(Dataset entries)
-- ==== Sys2Proof/Laws/Commands.lean ====
section
/-! SUPPORT. For each command one lemma that says once everything it can do: an error with no write of the command,
or its effect, and then what its checks have found. -/

namespace Sys2Proof.Machine

/-! ### Lengths of what the commands write -/

@[simp] theorem ctrBytes_length (s : State) (icb : Block) (d : List Byte) :
    (ctrBytes s icb d).length = d.length := ctrMode_length _ _ _ _

/-- A session tag has `TAGLEN` bytes, for the legal lengths (`46_gcm.md` R243). -/
theorem sessionTag_length {s : State} (a c : List Byte) (h : s.tagLen.toNat ≤ 16) :
    (sessionTag s a c).length = s.tagLen.toNat := gcmTag_length _ _ _ _ _ _ _ h

/-- In every state it has at most `TAGLEN` bytes. -/
theorem sessionTag_length_le (s : State) (a c : List Byte) :
    (sessionTag s a c).length ≤ s.tagLen.toNat := by
  simp only [sessionTag, gcmTag, List.length_take]
  omega

/-! ### The commands -/

/-- `41_key_schedule.md` R142. -/
theorem execKeyexp_cases (tt : Bool) (s : State) :
    (∃ e, execKeyexp tt s = raise e s) ∨
    (s.alen.toNat = 16 ∧ (rangeA s).inside s.cfg ∧
      execKeyexp tt s =
        succeed (newInstance tt (be128 (Memory.bytes s.buf s.aoff.toNat s.alen.toNat)) s)) := by
  unfold execKeyexp
  by_cases h1 : s.alen.toNat = 16
  · by_cases h2 : (rangeA s).inside s.cfg
    · rw [if_neg (not_not.mpr h1), if_neg (not_not.mpr h2), memRead_inside _ h2]
      exact .inr ⟨h1, h2, rfl⟩
    · rw [if_neg (not_not.mpr h1), if_pos h2]
      exact .inl ⟨_, rfl⟩
  · rw [if_pos h1]
    exact .inl ⟨_, rfl⟩

/-- `42_block_cipher.md` R166, R167. -/
theorem blockInPlace_cases (f : Block → Block) (s : State) :
    (∃ e, blockInPlace f s = raise e s) ∨
    (s.keyValid = true ∧ s.dlen.toNat = 16 ∧ (rangeD s).inside s.cfg ∧
      blockInPlace f s =
        succeed { s with
          buf := Memory.storeBytes s.buf s.doff.toNat
            (bytes128 (f (be128 (Memory.bytes s.buf s.doff.toNat s.dlen.toNat)))) }) := by
  unfold blockInPlace
  by_cases h0 : s.keyValid = true
  · by_cases h1 : s.dlen.toNat = 16
    · by_cases h2 : (rangeD s).inside s.cfg
      · have h3 : s.doff.toNat + s.dlen.toNat ≤ s.cfg.bufBytes := h2
        rw [if_neg (by simp [h0]), if_neg (not_not.mpr h1), if_neg (not_not.mpr h2), memRead_inside _ h2,
          memWrite_inside _ (by rw [bytes128_length, rangeD_off]; omega)]
        exact .inr ⟨h0, h1, h2, rfl⟩
      · rw [if_neg (by simp [h0]), if_neg (not_not.mpr h1), if_pos h2]
        exact .inl ⟨_, rfl⟩
    · rw [if_neg (by simp [h0]), if_pos h1]
      exact .inl ⟨_, rfl⟩
  · rw [if_pos (by simpa using h0)]
    exact .inl ⟨_, rfl⟩

/-- `44_ghash.md` R200. -/
theorem execGfmul_cases (s : State) :
    (∃ e, execGfmul s = raise e s) ∨
    (s.alen.toNat = 16 ∧ s.dlen.toNat = 16 ∧ (rangeA s).inside s.cfg ∧ (rangeD s).inside s.cfg ∧
      (rangeT16 s).inside s.cfg ∧ ¬ (rangeT16 s).overlaps (rangeA s) ∧
      ¬ (rangeT16 s).overlaps (rangeD s) ∧
      execGfmul s =
        succeed { s with
          buf := Memory.storeBytes s.buf s.toff.toNat
            (bytes128 (gfmul (be128 (Memory.bytes s.buf s.aoff.toNat s.alen.toNat))
              (be128 (Memory.bytes s.buf s.doff.toNat s.dlen.toNat)))) }) := by
  unfold execGfmul
  by_cases h1 : s.alen.toNat ≠ 16 ∨ s.dlen.toNat ≠ 16
  · rw [if_pos h1]
    exact .inl ⟨_, rfl⟩
  by_cases h2 : ¬ (rangeA s).inside s.cfg ∨ ¬ (rangeD s).inside s.cfg ∨ ¬ (rangeT16 s).inside s.cfg
  · rw [if_neg h1, if_pos h2]
    exact .inl ⟨_, rfl⟩
  by_cases h3 : (rangeT16 s).overlaps (rangeA s) ∨ (rangeT16 s).overlaps (rangeD s)
  · rw [if_neg h1, if_neg h2, if_pos h3]
    exact .inl ⟨_, rfl⟩
  rw [if_neg h1, if_neg h2, if_neg h3]
  simp only [not_or, not_not, ne_eq] at h1 h2 h3
  rw [memRead_inside _ h2.1, memRead_inside _ h2.2.1,
    memWrite_inside _ (by rw [bytes128_length]; exact h2.2.2)]
  exact .inr ⟨h1.1, h1.2, h2.1, h2.2.1, h2.2.2, h3.1, h3.2, rfl⟩

/-- `44_ghash.md` R201. -/
theorem execGhash_cases (s : State) :
    (∃ e, execGhash s = raise e s) ∨
    (s.sessValid = true ∧ (rangeA s).inside s.cfg ∧ (rangeD s).inside s.cfg ∧
      (rangeT16 s).inside s.cfg ∧ ¬ (rangeT16 s).overlaps (rangeA s) ∧
      ¬ (rangeT16 s).overlaps (rangeD s) ∧
      execGhash s =
        succeed { s with
          buf := Memory.storeBytes s.buf s.toff.toNat
            (bytes128 (ghash s.h (Memory.bytes s.buf s.aoff.toNat s.alen.toNat)
              (Memory.bytes s.buf s.doff.toNat s.dlen.toNat))) }) := by
  unfold execGhash
  by_cases h1 : s.sessValid = false
  · rw [if_pos h1]
    exact .inl ⟨_, rfl⟩
  by_cases h2 : ¬ (rangeA s).inside s.cfg ∨ ¬ (rangeD s).inside s.cfg ∨ ¬ (rangeT16 s).inside s.cfg
  · rw [if_neg h1, if_pos h2]
    exact .inl ⟨_, rfl⟩
  by_cases h3 : (rangeT16 s).overlaps (rangeA s) ∨ (rangeT16 s).overlaps (rangeD s)
  · rw [if_neg h1, if_neg h2, if_pos h3]
    exact .inl ⟨_, rfl⟩
  rw [if_neg h1, if_neg h2, if_neg h3]
  simp only [not_or, not_not] at h2 h3
  rw [memRead_inside _ h2.1, memRead_inside _ h2.2.1,
    memWrite_inside _ (by rw [bytes128_length]; exact h2.2.2)]
  exact .inr ⟨by simpa using h1, h2.1, h2.2.1, h2.2.2, h3.1, h3.2, rfl⟩

/-- `45_ctr.md` R224. -/
theorem execCtr_cases (s : State) :
    (∃ e, execCtr s = raise e s) ∨
    (s.keyValid = true ∧ s.alen.toNat = 16 ∧ (rangeA s).inside s.cfg ∧ (rangeD s).inside s.cfg ∧
      ¬ (rangeD s).overlaps (rangeA s) ∧
      execCtr s =
        succeed { s with
          buf := Memory.storeBytes s.buf s.doff.toNat
            (ctrBytes s (be128 (Memory.bytes s.buf s.aoff.toNat s.alen.toNat))
              (Memory.bytes s.buf s.doff.toNat s.dlen.toNat)) }) := by
  unfold execCtr
  by_cases h0 : s.keyValid = false
  · rw [if_pos h0]
    exact .inl ⟨_, rfl⟩
  by_cases h1 : s.alen.toNat ≠ 16
  · rw [if_neg h0, if_pos h1]
    exact .inl ⟨_, rfl⟩
  by_cases h2 : ¬ (rangeA s).inside s.cfg ∨ ¬ (rangeD s).inside s.cfg
  · rw [if_neg h0, if_neg h1, if_pos h2]
    exact .inl ⟨_, rfl⟩
  by_cases h3 : (rangeD s).overlaps (rangeA s)
  · rw [if_neg h0, if_neg h1, if_neg h2, if_pos h3]
    exact .inl ⟨_, rfl⟩
  rw [if_neg h0, if_neg h1, if_neg h2, if_neg h3]
  simp only [not_or, not_not, ne_eq] at h1 h2
  rw [memRead_inside _ h2.1, memRead_inside _ h2.2,
    memWrite_inside _ (by rw [ctrBytes_length, bytes_length]; exact h2.2)]
  exact .inr ⟨by simpa using h0, h1, h2.1, h2.2, h3, rfl⟩

/-- `46_gcm.md` R246. -/
theorem execGcminit_cases (tl : BitVec 8) (s : State) :
    (∃ e, execGcminit tl s = raise e s) ∨
    (tl.toNat ≤ 16 ∧ s.keyValid = true ∧ (rangeA s).inside s.cfg ∧
      execGcminit tl s = succeed (newSession tl (Memory.bytes s.buf s.aoff.toNat s.alen.toNat) s)) := by
  unfold execGcminit
  by_cases h1 : tl.toNat > 16
  · rw [if_pos h1]
    exact .inl ⟨_, rfl⟩
  by_cases h0 : s.keyValid = false
  · rw [if_neg h1, if_pos h0]
    exact .inl ⟨_, rfl⟩
  by_cases h2 : (rangeA s).inside s.cfg
  · rw [if_neg h1, if_neg h0, if_neg (not_not.mpr h2), memRead_inside _ h2]
    exact .inr ⟨by omega, by simpa using h0, h2, rfl⟩
  · rw [if_neg h1, if_neg h0, if_pos h2]
    exact .inl ⟨_, rfl⟩

/-- `46_gcm.md` R247. -/
theorem execGcmenc_cases (s : State) :
    (∃ e, execGcmenc s = raise e s) ∨
    (s.sessValid = true ∧ (rangeA s).inside s.cfg ∧ (rangeD s).inside s.cfg ∧
      (rangeTag s).inside s.cfg ∧ ¬ (rangeD s).overlaps (rangeA s) ∧
      ¬ (rangeTag s).overlaps (rangeA s) ∧ ¬ (rangeTag s).overlaps (rangeD s) ∧
      execGcmenc s =
        succeed { s with
          buf := Memory.storeBytes
            (Memory.storeBytes s.buf s.doff.toNat
              (ctrBytes s s.j0 (Memory.bytes s.buf s.doff.toNat s.dlen.toNat)))
            s.toff.toNat
            (sessionTag s (Memory.bytes s.buf s.aoff.toNat s.alen.toNat)
              (ctrBytes s s.j0 (Memory.bytes s.buf s.doff.toNat s.dlen.toNat))) }) := by
  unfold execGcmenc
  by_cases h1 : s.sessValid = false
  · rw [if_pos h1]
    exact .inl ⟨_, rfl⟩
  by_cases h2 : ¬ (rangeA s).inside s.cfg ∨ ¬ (rangeD s).inside s.cfg ∨ ¬ (rangeTag s).inside s.cfg
  · rw [if_neg h1, if_pos h2]
    exact .inl ⟨_, rfl⟩
  by_cases h3 : (rangeD s).overlaps (rangeA s) ∨ (rangeTag s).overlaps (rangeA s)
      ∨ (rangeTag s).overlaps (rangeD s)
  · rw [if_neg h1, if_neg h2, if_pos h3]
    exact .inl ⟨_, rfl⟩
  rw [if_neg h1, if_neg h2, if_neg h3]
  simp only [not_or, not_not] at h2 h3
  have hl := sessionTag_length_le s (Memory.bytes s.buf s.aoff.toNat s.alen.toNat)
    (ctrBytes s s.j0 (Memory.bytes s.buf s.doff.toNat s.dlen.toNat))
  rw [memRead_inside _ h2.1, memRead_inside _ h2.2.1,
    memWrite_inside _ (by rw [ctrBytes_length, bytes_length]; exact h2.2.1)]
  refine .inr ⟨by simpa using h1, h2.1, h2.2.1, h2.2.2, h3.1, h3.2.1, h3.2.2, ?_⟩
  exact memWrite_inside (s := { s with
    buf := Memory.storeBytes s.buf s.doff.toNat
      (ctrBytes s s.j0 (Memory.bytes s.buf s.doff.toNat s.dlen.toNat)) }) succeed
    (Nat.le_trans (Nat.add_le_add_left hl _) h2.2.2)

/-- `46_gcm.md` R248. -/
theorem execGcmdec_cases (s : State) :
    (∃ e, execGcmdec s = raise e s) ∨
    (s.sessValid = true ∧ s.tlen.toNat = s.tagLen.toNat ∧ (rangeA s).inside s.cfg ∧
      (rangeD s).inside s.cfg ∧ (rangeT s).inside s.cfg ∧ ¬ (rangeD s).overlaps (rangeA s) ∧
      ¬ (rangeD s).overlaps (rangeT s) ∧
      tagEqual (sessionTag s (Memory.bytes s.buf s.aoff.toNat s.alen.toNat)
        (Memory.bytes s.buf s.doff.toNat s.dlen.toNat))
        (Memory.bytes s.buf s.toff.toNat s.tlen.toNat) = true ∧
      execGcmdec s =
        succeed { s with
          buf := Memory.storeBytes s.buf s.doff.toNat
            (ctrBytes s s.j0 (Memory.bytes s.buf s.doff.toNat s.dlen.toNat)) }) := by
  unfold execGcmdec
  by_cases h0 : s.sessValid = false
  · rw [if_pos h0]
    exact .inl ⟨_, rfl⟩
  by_cases h1 : s.tlen.toNat ≠ s.tagLen.toNat
  · rw [if_neg h0, if_pos h1]
    exact .inl ⟨_, rfl⟩
  by_cases h2 : ¬ (rangeA s).inside s.cfg ∨ ¬ (rangeD s).inside s.cfg ∨ ¬ (rangeT s).inside s.cfg
  · rw [if_neg h0, if_neg h1, if_pos h2]
    exact .inl ⟨_, rfl⟩
  by_cases h3 : (rangeD s).overlaps (rangeA s) ∨ (rangeD s).overlaps (rangeT s)
  · rw [if_neg h0, if_neg h1, if_neg h2, if_pos h3]
    exact .inl ⟨_, rfl⟩
  rw [if_neg h0, if_neg h1, if_neg h2, if_neg h3]
  simp only [not_or, not_not, ne_eq] at h1 h2 h3
  rw [memRead_inside _ h2.1, memRead_inside _ h2.2.1, memRead_inside _ h2.2.2]
  by_cases h4 : tagEqual (sessionTag s (Memory.bytes s.buf s.aoff.toNat s.alen.toNat)
      (Memory.bytes s.buf s.doff.toNat s.dlen.toNat))
      (Memory.bytes s.buf s.toff.toNat s.tlen.toNat) = false
  · exact .inl ⟨_, if_pos h4⟩
  · refine .inr ⟨by simpa using h0, h1, h2.1, h2.2.1, h2.2.2, h3.1, h3.2, by simpa using h4, ?_⟩
    refine (if_neg h4).trans ?_
    exact memWrite_inside _ (by rw [ctrBytes_length, bytes_length]; exact h2.2.1)

end Sys2Proof.Machine
end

* What you should do
Bring together all lines of the entries above in which the string "keyValid" occurs.

* Exercise response
    (s.keyValid = true ∧ s.dlen.toNat = 16 ∧ (rangeD s).inside s.cfg ∧
  by_cases h0 : s.keyValid = true
    (s.keyValid = true ∧ s.alen.toNat = 16 ∧ (rangeA s).inside s.cfg ∧ (rangeD s).inside s.cfg ∧
  by_cases h0 : s.keyValid = false
    (tl.toNat ≤ 16 ∧ s.keyValid = true ∧ (rangeA s).inside s.cfg ∧
  by_cases h0 : s.keyValid = false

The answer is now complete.